Il jeta rapidement un œil à sa montre biodermique tout en coupant son interlocutrice :
- Ce n'est pas à elle de décider. Je la prendrais uniquement si elle perd cinq kilos. Ah, et, Suzanne ? Vire ce con de Lebau. Il a encore merdé dans mon emploi du temps. Le casting d'hier a été totalement désorganisé.

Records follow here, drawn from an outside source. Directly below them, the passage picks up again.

theorem writeImageOpen_keeps {k s0 a1 a2} (f_r_xpt : k (.reg .xpt) = false) (k2 : Keeps k s0 a2) :
    Keeps k s0 (writeImageOpen a1 a2) := by
  unfold writeImageOpen
  exact (keep_ite (Keeps k s0) (keep_ite (Keeps k s0) (State.p_keeps (.of f_r_xpt) k2) (State.p_keeps (.of f_r_xpt) k2)) (discardImage_keeps f_r_xpt k2))

theorem execImageDiscard_keeps {k s0 a1 a2} (f_pmu : k .pmu = false) (f_r_hif : k (.reg .hif) = false) (f_r_xpt : k (.reg .xpt) = false) (f_r_pmu : k (.reg .pmu) = false) (f_r_noc : k (.reg .noc) = false) (k2 : Keeps k s0 a2) :
    KeepsOut k s0 (execImageDiscard a1 a2) := by
  unfold execImageDiscard
  exact (KeepsOut.next (gate_keeps f_pmu f_r_hif f_r_pmu f_r_noc (fun _ h1 => (writeImageOpen_keeps f_r_xpt h1)) k2))

theorem execAlignValidTimeout_keeps {k s0 a1 a2} (f_r_xpt : k (.reg .xpt) = false) (k2 : Keeps k s0 a2) :
    KeepsOut k s0 (execAlignValidTimeout a1 a2) := by
  unfold execAlignValidTimeout
  exact (KeepsOut.next (keep_ite (Keeps k s0) (State.p_keeps (.of f_r_xpt) k2) k2))

theorem openSalvo_keeps {k s0 a1 a2 a3} (f_xpt : k .xpt = false) (k3 : Keeps k s0 a3) :
    Keeps k s0 (openSalvo a1 a2 a3) := by
  unfold openSalvo
  exact (by lift_lets -underBinder; intro xh1; exact (k3.set_xpt f_xpt))

theorem writeDstCad_keeps {k s0 a1 a2 a3} (f_r_xpt : k (.reg .xpt) = false) (k3 : Keeps k s0 a3) :
    Keeps k s0 (writeDstCad a1 a2 a3) := by
  unfold writeDstCad
  exact (by lift_lets -underBinder; intro xh1; (try clear_value xh1); intro xh2; (try clear_value xh2); exact (keep_ite (Keeps k s0) k3 (keep_ite (Keeps k s0) (keep_when (fun _ h3 => (State.p_keeps (.of f_r_xpt) h3)) (keep_when (fun _ h4 => (State.p_keeps (.of f_r_xpt) h4)) k3)) (State.write_keeps (.of f_r_xpt) k3))))

theorem writeSrcCad_keeps {k s0 a1 a2 a3} (f_r_xpt : k (.reg .xpt) = false) (k3 : Keeps k s0 a3) :
    Keeps k s0 (writeSrcCad a1 a2 a3) := by
  unfold writeSrcCad
  exact (keep_ite (Keeps k s0) k3 (keep_ite (Keeps k s0) (State.write_keeps (.of f_r_xpt) k3) (State.p_keeps (.of f_r_xpt) k3)))

theorem execCadBindingWrite_keeps {k s0 a1 a2 a3 a4 a5} (f_pmu : k .pmu = false) (f_r_hif : k (.reg .hif) = false) (f_r_xpt : k (.reg .xpt) = false) (f_r_pmu : k (.reg .pmu) = false) (f_r_noc : k (.reg .noc) = false) (k5 : Keeps k s0 a5) :
    KeepsOut k s0 (execCadBindingWrite a1 a2 a3 a4 a5) := by
  unfold execCadBindingWrite
  exact (KeepsOut.next (gate_keeps f_pmu f_r_hif f_r_pmu f_r_noc (fun _ h1 => (by split; exact (writeDstCad_keeps f_r_xpt h1); exact (writeSrcCad_keeps f_r_xpt h1))) k5))

theorem writeAlignStat_keeps {k s0 a1 a2 a3} (f_r_xpt : k (.reg .xpt) = false) (k3 : Keeps k s0 a3) :
    Keeps k s0 (writeAlignStat a1 a2 a3) := by
  unfold writeAlignStat
  exact (keep_ite (Keeps k s0) (State.p_keeps (.of f_r_xpt) k3) k3)

theorem execSwitchSyncEdge_keeps {k s0 a1 a2} (f_cmd : k .cmd = false) (f_flt : k .flt = false) (f_xpt : k .xpt = false) (f_red : k .red = false) (f_aud : k .aud = false) (f_zl : k .zl = false) (f_eng : k .eng = false) (f_cel : k .cel = false) (f_lease : k .lease = false) (f_pmu : k .pmu = false) (f_out : k .out = false) (f_free : k .free = false) (f_r_cmd : k (.reg .cmd) = false) (f_r_xpt : k (.reg .xpt) = false) (f_r_eth : k (.reg .eth) = false) (f_r_cel : k (.reg .cel) = false) (f_r_zl : k (.reg .zl) = false) (f_r_red : k (.reg .red) = false) (f_r_flt : k (.reg .flt) = false) (f_r_pmu : k (.reg .pmu) = false) (k2 : Keeps k s0 a2) :
    KeepsOut k s0 (execSwitchSyncEdge a1 a2) := by
  unfold execSwitchSyncEdge
  exact (KeepsOut.next (ssyncEdge_keeps f_cmd f_flt f_xpt f_red f_aud f_zl f_eng f_cel f_lease f_pmu f_out f_free f_r_cmd f_r_xpt f_r_eth f_r_cel f_r_zl f_r_red f_r_flt f_r_pmu k2))

theorem salvoOpenGo_keeps {k s0 a1 a2 a3 a4} (f_cmd : k .cmd = false) (f_flt : k .flt = false) (f_xpt : k .xpt = false) (f_red : k .red = false) (f_zl : k .zl = false) (f_eng : k .eng = false) (f_cel : k .cel = false) (f_lease : k .lease = false) (f_pmu : k .pmu = false) (f_out : k .out = false) (f_free : k .free = false) (f_r_cmd : k (.reg .cmd) = false) (f_r_xpt : k (.reg .xpt) = false) (f_r_eth : k (.reg .eth) = false) (f_r_cel : k (.reg .cel) = false) (f_r_zl : k (.reg .zl) = false) (f_r_red : k (.reg .red) = false) (f_r_flt : k (.reg .flt) = false) (f_r_pmu : k (.reg .pmu) = false) (k4 : Keeps k s0 a4) :
    Keeps k s0 (salvoOpenGo a1 a2 a3 a4) := by
  unfold salvoOpenGo
  exact (finish_keeps f_cmd f_flt f_xpt f_red f_zl f_eng f_cel f_lease f_pmu f_out f_free f_r_cmd f_r_xpt f_r_eth f_r_cel f_r_zl f_r_red f_r_flt f_r_pmu (forward_keeps f_red f_pmu f_out f_r_red f_r_pmu (openSalvo_keeps f_xpt k4)))

theorem takeGo_keeps {k s0 a1 a2 a3 a4} (f_cmd : k .cmd = false) (f_flt : k .flt = false) (f_xpt : k .xpt = false) (f_red : k .red = false) (f_zl : k .zl = false) (f_eng : k .eng = false) (f_cel : k .cel = false) (f_lease : k .lease = false) (f_pmu : k .pmu = false) (f_out : k .out = false) (f_free : k .free = false) (f_r_cmd : k (.reg .cmd) = false) (f_r_xpt : k (.reg .xpt) = false) (f_r_eth : k (.reg .eth) = false) (f_r_cel : k (.reg .cel) = false) (f_r_zl : k (.reg .zl) = false) (f_r_red : k (.reg .red) = false) (f_r_flt : k (.reg .flt) = false) (f_r_pmu : k (.reg .pmu) = false) (k4 : Keeps k s0 a4) :
    Keeps k s0 (takeGo a1 a2 a3 a4) := by
  unfold takeGo
  exact (by split; exact (by lift_lets -underBinder; intro xh1; (try clear_value xh1); exact (by split; exact k4; exact (forward_keeps f_red f_pmu f_out f_r_red f_r_pmu (stageTake_keeps f_cmd f_flt f_xpt f_red f_zl f_eng f_cel f_lease f_pmu f_out f_free f_r_cmd f_r_xpt f_r_eth f_r_cel f_r_zl f_r_red f_r_flt f_r_pmu k4)); exact (forward_keeps f_red f_pmu f_out f_r_red f_r_pmu (stageTake_keeps f_cmd f_flt f_xpt f_red f_zl f_eng f_cel f_lease f_pmu f_out f_free f_r_cmd f_r_xpt f_r_eth f_r_cel f_r_zl f_r_red f_r_flt f_r_pmu k4)))))

theorem execTake_keeps {k s0 a1 a2 a3} (f_cmd : k .cmd = false) (f_flt : k .flt = false) (f_xpt : k .xpt = false) (f_red : k .red = false) (f_zl : k .zl = false) (f_eng : k .eng = false) (f_cel : k .cel = false) (f_lease : k .lease = false) (f_pmu : k .pmu = false) (f_out : k .out = false) (f_free : k .free = false) (f_r_cmd : k (.reg .cmd) = false) (f_r_xpt : k (.reg .xpt) = false) (f_r_eth : k (.reg .eth) = false) (f_r_cel : k (.reg .cel) = false) (f_r_zl : k (.reg .zl) = false) (f_r_red : k (.reg .red) = false) (f_r_flt : k (.reg .flt) = false) (f_r_pmu : k (.reg .pmu) = false) (k3 : Keeps k s0 a3) :
    KeepsOut k s0 (execTake a1 a2 a3) := by
  unfold execTake
  exact (KeepsOut.next (present_keeps f_cmd f_flt f_xpt f_red f_zl f_eng f_cel f_lease f_pmu f_out f_free f_r_cmd f_r_xpt f_r_eth f_r_cel f_r_zl f_r_red f_r_flt f_r_pmu (fun _ _ _ _ h1 => (takeGo_keeps f_cmd f_flt f_xpt f_red f_zl f_eng f_cel f_lease f_pmu f_out f_free f_r_cmd f_r_xpt f_r_eth f_r_cel f_r_zl f_r_red f_r_flt f_r_pmu h1)) k3))

theorem execSsyncClr_keeps {k s0 a1 a2 a3} (f_pmu : k .pmu = false) (f_r_hif : k (.reg .hif) = false) (f_r_xpt : k (.reg .xpt) = false) (f_r_pmu : k (.reg .pmu) = false) (f_r_noc : k (.reg .noc) = false) (k3 : Keeps k s0 a3) :
    KeepsOut k s0 (execSsyncClr a1 a2 a3) := by
  unfold execSsyncClr
  exact (KeepsOut.next (gate_keeps f_pmu f_r_hif f_r_pmu f_r_noc (fun _ h1 => (writeSsync_keeps f_r_xpt h1)) k3))

theorem execImageOpenWrite_keeps {k s0 a1 a2} (f_pmu : k .pmu = false) (f_r_hif : k (.reg .hif) = false) (f_r_xpt : k (.reg .xpt) = false) (f_r_pmu : k (.reg .pmu) = false) (f_r_noc : k (.reg .noc) = false) (k2 : Keeps k s0 a2) :
    KeepsOut k s0 (execImageOpenWrite a1 a2) := by
  unfold execImageOpenWrite
  exact (KeepsOut.next (gate_keeps f_pmu f_r_hif f_r_pmu f_r_noc (fun _ h1 => (writeImageOpen_keeps f_r_xpt h1)) k2))

theorem execAlignClr_keeps {k s0 a1 a2 a3} (f_pmu : k .pmu = false) (f_r_hif : k (.reg .hif) = false) (f_r_xpt : k (.reg .xpt) = false) (f_r_pmu : k (.reg .pmu) = false) (f_r_noc : k (.reg .noc) = false) (k3 : Keeps k s0 a3) :
    KeepsOut k s0 (execAlignClr a1 a2 a3) := by
  unfold execAlignClr
  exact (KeepsOut.next (gate_keeps f_pmu f_r_hif f_r_pmu f_r_noc (fun _ h1 => (writeAlignStat_keeps f_r_xpt h1)) k3))

theorem execSalvoOpen_keeps {k s0 a1 a2 a3} (f_cmd : k .cmd = false) (f_flt : k .flt = false) (f_xpt : k .xpt = false) (f_red : k .red = false) (f_zl : k .zl = false) (f_eng : k .eng = false) (f_cel : k .cel = false) (f_lease : k .lease = false) (f_pmu : k .pmu = false) (f_out : k .out = false) (f_free : k .free = false) (f_r_cmd : k (.reg .cmd) = false) (f_r_xpt : k (.reg .xpt) = false) (f_r_eth : k (.reg .eth) = false) (f_r_cel : k (.reg .cel) = false) (f_r_zl : k (.reg .zl) = false) (f_r_red : k (.reg .red) = false) (f_r_flt : k (.reg .flt) = false) (f_r_pmu : k (.reg .pmu) = false) (k3 : Keeps k s0 a3) :
    KeepsOut k s0 (execSalvoOpen a1 a2 a3) := by
  unfold execSalvoOpen
  exact (KeepsOut.next (present_keeps f_cmd f_flt f_xpt f_red f_zl f_eng f_cel f_lease f_pmu f_out f_free f_r_cmd f_r_xpt f_r_eth f_r_cel f_r_zl f_r_red f_r_flt f_r_pmu (fun _ _ _ _ h1 => (salvoOpenGo_keeps f_cmd f_flt f_xpt f_red f_zl f_eng f_cel f_lease f_pmu f_out f_free f_r_cmd f_r_xpt f_r_eth f_r_cel f_r_zl f_r_red f_r_flt f_r_pmu h1)) k3))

Une alarme silencieuse d'intrusion retentit au sein du réseau du quatrième étage du bâtiment. Les deux hackers de permanence, John et Sam, passèrent immédiatement en RV. John alla sécuriser le nœud du serveur central tandis que Sam filait vers le nœud d'où l'alarme était partie.

- Suzanne ? Je te rappelle. J'ai le DG sur l'autre ligne. Namaskar Monsieur Kumar. Oui Monsieur. Tout à fait Monsieur. J'ai trouvé une candidate exceptionnelle. Une elfe d'une beauté diaphane parfaitement adapté au public cible... Oui, tout à fait 14,2 à 27,5 ans, humain, travaillant dans l'agro-alimentaire. Celui-là même. Elle est passé au casting hier. Une performance exceptionnelle. Oui monsieur, les castings sont toujours enregistrés, Monsieur, pour le cas où quelqu'un voudrait les revoir. Aucun souci pour une copie. C'est moi monsieur .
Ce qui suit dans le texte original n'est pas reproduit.